What to produce -
Here is a block of entries. Write out its lines exactly, from the first through the one containing "s g.core) &&".

Saved entries:

======

/-- Whether a stopped group's record can be delivered now: the clk of the stop is over and its queue has room. -/
def recordReady (s : State) (g : Group) : Bool :=
  match g.stop with
  | none => false
  | some r =>
    !r.delivered && decide (r.clk < coreClk s g.core) &&
    (isPageRec r || (recordFirst s g r && (match groupVd? s g with | some v => queueRoom (vdAt s v) | none => false)))

/-- A stopped group's record joins its context's trap queue, or the records held for the page-request queue (R193). -/
def queueRecord (s : State) (u : Nat) (g : Group) (r : TrapRec) : State :=
  let s1 := updGroup s u (fun g => { g with stop := some { r with delivered := true } })
  if isPageRec r then
    let e := r.entries.headD (mkEntry 0 0 0 0 0 0 0 0 0)
    { s1 with pageHeld := s1.pageHeld ++ [⟨e.addr, groupCtx s g, u, groupFe s g, false, e.code, e.detail, false, false⟩] }
  else
    match groupVd? s g with
    | none => s
    | some v => appendRecord s1 v (recordBytes s g r)

/-- TRAP_RECORD_APPEND (R193): a record joins the context's trap queue, or the records held for the page-request queue; the
number 0 stands for the error records of R292. -/
def execTrapRecordAppend (u : Nat) (s : State) : Host.Outcome State Fault Refusal :=
  .next (match groupAt? s u with
    | none =>
      (match s.errHeld.find? (fun e => match vdOfCtx? s e.1 with | some v => queueRoom (vdAt s v) | none => false) with
        | none => s
        | some e =>
          match vdOfCtx? s e.1 with
          | none => s
          | some v => appendRecord { s with errHeld := s.errHeld.erase e } v (errorBytes e.1 (128 * e.2.1) e.2.2))
    | some g =>
      if !(recordReady s g) then s
      else
        match g.stop with
        | none => s
        | some r =>
          queueRecord s u g r)

/-! ### The page-request queue (R355) -/

/-- Whether a record of a front end may enter, and whether by a reserved entry. -/
def pageRoom (s : State) (fe : Nat) : Option Bool :=
  if (s.pageReqs.filter (fun p => p.fe == fe && p.reserved)).length < 32 then some true
  else if (s.pageReqs.filter (fun p => !p.reserved)).length < 3584 then some false
  else none

/-- PAGE_REQUEST_ENTER: the oldest held record of a front end enters the queue; the host die is interrupted when the queue
becomes non-empty (R355). -/
def execPageRequestEnter (fe : Nat) (s : State) : Host.Outcome State Fault Refusal :=
  .next (match s.pageHeld.find? (fun p => p.fe == fe), pageRoom s fe with
    | some p, some res =>
      let fresh := s.pageReqs.all (·.taken)
      { s with pageHeld := s.pageHeld.erase p, pageReqs := s.pageReqs ++ [{ p with reserved := res }],
               hostIrq := if fresh then s.hostIrq + 1 else s.hostIrq }
    | _, _ => s)

/-- PAGE_REQUEST_TAKE: a read of the take register returns the oldest record of the next front end that has one, or zero
(R355). An entry is freed by its answer. -/
def execPageRequestTake (s : State) : Host.Outcome State Fault Refusal :=
  .next (
    let order := (List.range 16).map (fun i => (s.pageLast + 1 + i) % 16)
    match order.findSome? (fun f => s.pageReqs.find? (fun p => p.fe == f && !p.taken)) with
    | none => { s with takeReg := none }
    | some p =>
      { s with takeReg := some p, pageLast := p.fe,
               pageReqs := listUpd (fun x => x.token == p.token && x.engine == p.engine) (fun x => { x with taken := true }) s.pageReqs })

/-- Free the entry that an accepted answer names (R355). -/
def freePageReq (s : State) (token : Nat) (engine : Bool) : State :=
  let keep (p : PageReq) : Bool := !(p.token == token && p.engine == engine)
  { s with pageReqs := s.pageReqs.filter keep, pageHeld := s.pageHeld.filter keep }

/-- PAGE_REQUEST_RETRY (R274): the parked command goes on from the faulting block. -/
def execPageRequestRetry (token : Nat) (s : State) : Host.Outcome State Fault Refusal :=
  .next (match cmdAt? s token with
    | none => freePageReq s token true
    | some c =>
      if c.phase != .parked then s
      else freePageReq (updCmd s token (fun c => { c with phase := .started, fails := [] })) token true)

/-- PAGE_REQUEST_ABORT (R274). -/
def execPageRequestAbort (token : Nat) (s : State) : Host.Outcome State Fault Refusal :=
  .next (match cmdAt? s token with
    | none => freePageReq s token true
    | some c =>
      if c.phase != .parked then s
      else
        let va := ((s.pageReqs ++ s.pageHeld).find? (fun p => p.token == token && p.engine)).elim 0 (·.va)
        freePageReq (abortCmd s c 1 va) token true)

/-! ### Resume actions (R194) -/

/-- A resume action for a group that is not stopped changes nothing; a refused one sets the status. -/
def withStop (s : State) (u : Nat) (f : Group → TrapRec → State) : State :=
  match groupAt? s u with
  | none => s
  | some g =>
    match g.stop with
    | none => s
    | some r => f g r

/-- RESUME_CONTINUE, action 0. -/
def execResumeContinue (u : Nat) (s : State) : Host.Outcome State Fault Refusal :=
  .next (withStop s u (fun _ r =>
    if recKind r = 1 then { s with cpStatus := 0x41 } else { resumeGroup (freePageReq s u false) u with cpStatus := 0 }))
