-- ==== Sys2Proof/Machine/Place.lean ====
section
/-!
DEFINITION. Placement of teams (R85, R89 to R93, R201, R213, R214, R346), the halt of teams for a save (R198, R199, R201,
R202, R231), code stores (R348) and the placing device of a partition (R349, R350).
-/
namespace Sys2Proof.Machine

/-! ### Room (R89, R214) -/

/-- The physical core of core `k` of a logical cluster, for a context. -/
def clusterCore (s : State) (ctx cluster k : Nat) : Nat := physCore s ctx (cluster / 24) (cluster / 8 % 3) (cluster % 8) k

/-- Teams that count as holding room: all, or those of one context and no others (R202). -/
def countsFor (ctx : Nat) (others : Bool) (t : Team) : Bool := others || t.ctx == ctx

/-- Group slots, registers per lane, storage and matrix team of a core, as (slots, registers, KiB, matrix); the slots of ended
groups count until their team ends (R107). -/
def coreUse (s : State) (ctx core : Nat) (others : Bool) : Nat × Nat × Nat × Bool :=
  let ts := s.teams.filter (fun t => t.core == core && countsFor ctx others t)
  let gs := s.groups.filter (fun g => g.core == core && (g.moved || ts.any (fun t => t.id == g.team)))
  (gs.length + (ts.map (·.held.length)).sum, (gs.map (groupRegs s)).sum + (ts.map (fun t => t.held.length * t.vregs)).sum,
    (ts.map (·.storeKiB)).sum, ts.any (·.matrix))

/-- Whether one more team of a launch fits a core on which a plan has put `n` of them (R89). -/
def fitsCore (s : State) (l : Launch) (others : Bool) (core n : Nat) : Bool :=
  let r := l.record
  let (slots, regs, kib, _) := coreUse s l.ctx core others
  decide (slots + (n + 1) * recSlots r ≤ 64) && decide (regs + (n + 1) * (recSlots r * r.vregs) ≤ 4096) &&
  decide (kib + (n + 1) * recStore r ≤ 512)

/-- The same with the one matrix team of a core (R214), and with slots whose next generation is free (R201). -/
def roomFor (s : State) (l : Launch) (others : Bool) (core n : Nat) : Bool :=
  fitsCore s l others core n && (l.record.nmat == 0 || (n == 0 && !(coreUse s l.ctx core others).2.2.2)) &&
  (!others || ((freeSlots s core).take ((n + 1) * recSlots l.record)).all (genFree s core))

/-! ### Plans (R91, R346) -/

/-- A planned team: its number, its logical cluster, its physical core. -/
structure Spot where
  num : Nat
  cluster : Nat
  core : Nat
  deriving DecidableEq, Repr

/-- Put one team on the lowest cluster and core with room (R346). -/
def planTeam (s : State) (l : Launch) (others : Bool) (allowed : List Nat) (num : Nat) (plan : List Spot) : Option (List Spot) :=
  allowed.findSome? (fun c => (List.range 6).findSome? (fun k =>
    let core := clusterCore s l.ctx c k
    if roomFor s l others core (plan.filter (fun p => p.core == core)).length then some (plan ++ [⟨num, c, core⟩]) else none))

/-- Put all teams of one instance of the level `lev` outside the team into the lowest unit of its domain that takes them
(R85, R346). -/
def planInst (s : State) (l : Launch) (others : Bool) : Nat → List Nat → Nat → List Spot → Option (List Spot)
  | 0, allowed, num, plan => planTeam s l others allowed num plan
  | lev + 1, allowed, num, plan =>
    let ci := coreLevel l.record
    let dom := ((l.record.levels[ci + lev + 1]?).map (·.domain)).getD 7
    let n := ((l.record.levels[ci + lev]?).map (·.extent)).getD 1
    let step := levelTeams l.record.levels lev
    ((allowed.map (unitIn dom)).dedup).findSome? (fun u =>
      let here := allowed.filter (fun c => unitIn dom c == u)
      (List.range n).foldl (fun acc j => acc.bind (planInst s l others lev here (num + j * step))) (some plan))

/-- The outermost co-resident level outside the team, counted from the team level; 0 where there is none (R91). -/
def corLevel (r : LaunchRec) : Nat :=
  let ci := coreLevel r
  ((List.range (r.levels.length - ci)).filter (fun j => decide (0 < j) && ((r.levels[ci + j]?).map (·.cor)).getD false)).foldl max 0

/-- Put at once the teams that a co-resident level needs room for (R91): the product of the extents from the team level to
that level inclusive, within one unit of its domain; one team where no level outside the team is co-resident. -/
def planCor (s : State) (l : Launch) (others : Bool) (allowed : List Nat) : Option (List Spot) :=
  let r := l.record
  let lev := corLevel r
  if lev = 0 then planTeam s l others allowed l.placed []
  else
    let dom := ((r.levels[coreLevel r + lev]?).map (·.domain)).getD 7
    let n := ((r.levels[coreLevel r + lev]?).map (·.extent)).getD 1
    ((allowed.map (unitIn dom)).dedup).findSome? (fun u =>
      let here := allowed.filter (fun c => unitIn dom c == u)
      (List.range n).foldl (fun acc j => acc.bind (planInst s l others lev here (l.placed + j * levelTeams r.levels lev))) (some []))

/-- Levels further out than the teams that are placed at once. -/
def outerLevels (r : LaunchRec) : List Nat :=
  (List.range (r.levels.length - coreLevel r)).filter (fun j => decide (corLevel r < j))

/-- The plan for the next team of a launch, or for all that must be placed with it (R85, R91, R346). -/
def planNext (s : State) (l : Launch) (others : Bool) : Option (List Spot) :=
  let r := l.record
  let ci := coreLevel r
  let allowed := (partClusters s l.part).filter (fun c =>
    (outerLevels r).all (fun j =>
      let dom := ((r.levels[ci + j]?).map (·.domain)).getD 7
      match l.units.find? (fun u => u.1 == j && u.2.1 == l.placed / levelTeams r.levels j) with
      | some u => unitIn dom c == u.2.2
      | none => true))
  if l.placed < l.total then planCor s l others allowed else none

def imagesOverlap (a b : Image) : Bool := decide (a.load < b.load + b.len) && decide (b.load < a.load + a.len)

/-- Whether a cluster's code store holds the image of a launch, and no load that is under way takes its place (R348). -/
def hasImage (s : State) (core code : Nat) : Bool :=
  let cs := (mfind (coreCluster core) s.codes).getD CodeStore.empty
  cs.images.any (fun i => i.code == code && (match cs.loading with | some x => !(imagesOverlap i x.2) | none => true))

/-! ### Starting a team (R90, R93, R213) -/

/-- A group as it starts (R93); a callee slot starts idle (R100). -/
def freshGroup (r : LaunchRec) (uid team core slot : Nat) (role : Role) (num : Nat) (callee : Bool) (pc gen clk : Nat) : Group where
  uid := uid
  team := team
  core := core
  slot := slot
  role := role
  num := num
  callee := callee
  splits := if callee then [] else [⟨0, pc, 0xFFFFFFFF, 0, [], false, 0, none⟩]
  alive := if callee then 0 else 0xFFFFFFFF
  stamps := 0
  v := []
  s := mset 0 0 r.args []
  k := []
  owners := []
  flags := 0xFFF
  flagOwner := []
  seed := 0
  mcap := 16
  mres := 0
  rgn := BitVec.ofNat 64 pc
  nr := false
  nrMay := []
  prio := r.prio
  bars := []
  horizon := 0
  depart := none
  lastIssue := clk
  lastPlace := 3
  issued := 0
  placed := clk
  resumed := true
  yieldUntil := 0
  sleep := none
  sync := none
  busy := none
  acq := []
  wrote := []
  aborts := []
  ended := []
  gen := BitVec.ofNat 16 gen
  stop := none
  items := []
  halted := false
  moved := false
  undo := none
  replays := []

def roleOfCode (n : Nat) : Role := if n = 0 then .vector else if n = 1 then .matrix else .copy

/-- Roles, entries and callee marks of a team's groups in the order of their slots (R90). -/
def teamRoles (r : LaunchRec) : List (Role × Nat × Bool) :=
  List.replicate r.nvec (.vector, r.entv, false) ++ List.replicate r.nmat (.matrix, r.entm, false) ++
  List.replicate r.ncopy (.copy, r.entc, false) ++ List.replicate r.ncall (.vector, r.entv, true)

/-- The rings that a record declares (R25, R86). -/
def freshRings (r : LaunchRec) : SMap Ring :=
  ((List.range 16).zip r.rings).filterMap (fun p =>
    if p.2.1 = 0 then none else some (p.1, ⟨p.2.1, roleOfCode p.2.2.1, roleOfCode p.2.2.2, false, 0, false, 0, [], 0, 0, 0, false, false⟩))

/-- Place one group of a team in the lowest free slot of its core (R90, R201). -/
def addGroup (r : LaunchRec) (team core : Nat) (num : Nat) (x : Role × Nat × Bool) (s : State) : State :=
  let uid := s.uidCount + 1
  let slot := (freeSlot s core []).getD 0
  let gen := nextGen s core slot
  let g := freshGroup r uid team core slot x.1 (if x.2.2 then 0 else num) x.2.2 x.2.1 gen (coreClk s core)
  noteGen { s with groups := s.groups ++ [g], uidCount := uid } core slot gen

/-- Start a team at its spot: all its groups in one clk (R90), its barriers and rings (R25, R128), and the reset of the
matrix engine for a matrix team (R213, R214). -/
def startTeam (l : Launch) (p : Spot) (s : State) : State :=
  let r := l.record
  let id := s.uidCount + 1
  let s1 := ((List.range (teamRoles r).length).zip (teamRoles r)).foldl (fun st x => addGroup r id p.core x.1 x.2 st)
    { s with uidCount := id }
  let t : Team :=
    { id := id
      launch := l.id
      ctx := l.ctx
      part := l.part
      num := p.num
      core := p.core
      members := recGroups r
      vregs := r.vregs
      spadKiB := r.spad
      storeKiB := recStore r
      matrix := r.nmat != 0
      callees := (s1.groups.filter (fun g => g.team == id && g.callee)).map (·.uid)
      bars := (List.range 16).map (fun b => (b, ⟨false, recGroups r, 0, 0, 0, 0⟩))
      rings := freshRings r
      evts := []
      spad := []
      prio := r.prio
      order := id
      left := 0
      held := [] }
  let s2 := { s1 with teams := s1.teams ++ [t] }
  if r.nmat = 0 then s2 else updMat s2 p.core (fun _ => { MatrixSt.empty with team := some id })

/-- The first three conditions of R103 on a context's place table. -/
def tableOk (s : State) (ctx : Nat) : Bool :=
  let distinct (l : List Nat) : Bool := decide (l.dedup.length = l.length)
  let dies := (List.range 4).map (physDie s ctx)
  distinct dies && dies.all (fun d => decide (d < 4)) &&
  (List.range 12).all (fun ds =>
    let d := ds / 3
    let sc := ds % 3
    let p := 3 * physDie s ctx d + sc
    let cl := (List.range 8).map (physCluster s ctx d sc)
    let ar := (List.range 16).map (fun a => physArm s ctx d sc a - 17 * p)
    distinct cl && cl.all (fun c => decide (c < 9) && c != s.config.dcl.getD p 8) &&
    distinct ar && ar.all (fun a => decide (a < 17) && a != s.config.darm.getD p 16) &&
    (List.range 8).all (fun c =>
      let ks := (List.range 6).map (physCoreIn s ctx d sc c)
      distinct ks && (List.range 6).all (fun k => let x := ks.getD k 6; decide (x < 6) && (decide (k < 2) == decide (x < 2)))))

/-- The placing device of a launch's partition is the launch's (R349). -/
def mayPlace (s : State) (l : Launch) : Bool :=
  l.kind == 1 && (l.phase == .ready || l.phase == .running) && (partAt s l.part).placing == some l.vd && !(vdAt s l.vd).susp

/-- The plan for a launch's next teams where they can be placed now: a place table that R103 permits, room, and the image in every
cluster (R346, R348). -/
def placeable (s : State) (l : Launch) : Option (List Spot) :=
  if mayPlace s l && tableOk s l.ctx then
    match planNext s l true with
    | some plan => if plan.all (fun p => hasImage s p.core l.record.code) then some plan else none
    | none => none
  else none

======

Result of this exercise -
/-- Whether a stopped group's record can be delivered now: the clk of the stop is over and its queue has room. -/
def recordReady (s : State) (g : Group) : Bool :=
  match g.stop with
  | none => false
  | some r =>
    !r.delivered && decide (r.clk < coreClk s g.core) &&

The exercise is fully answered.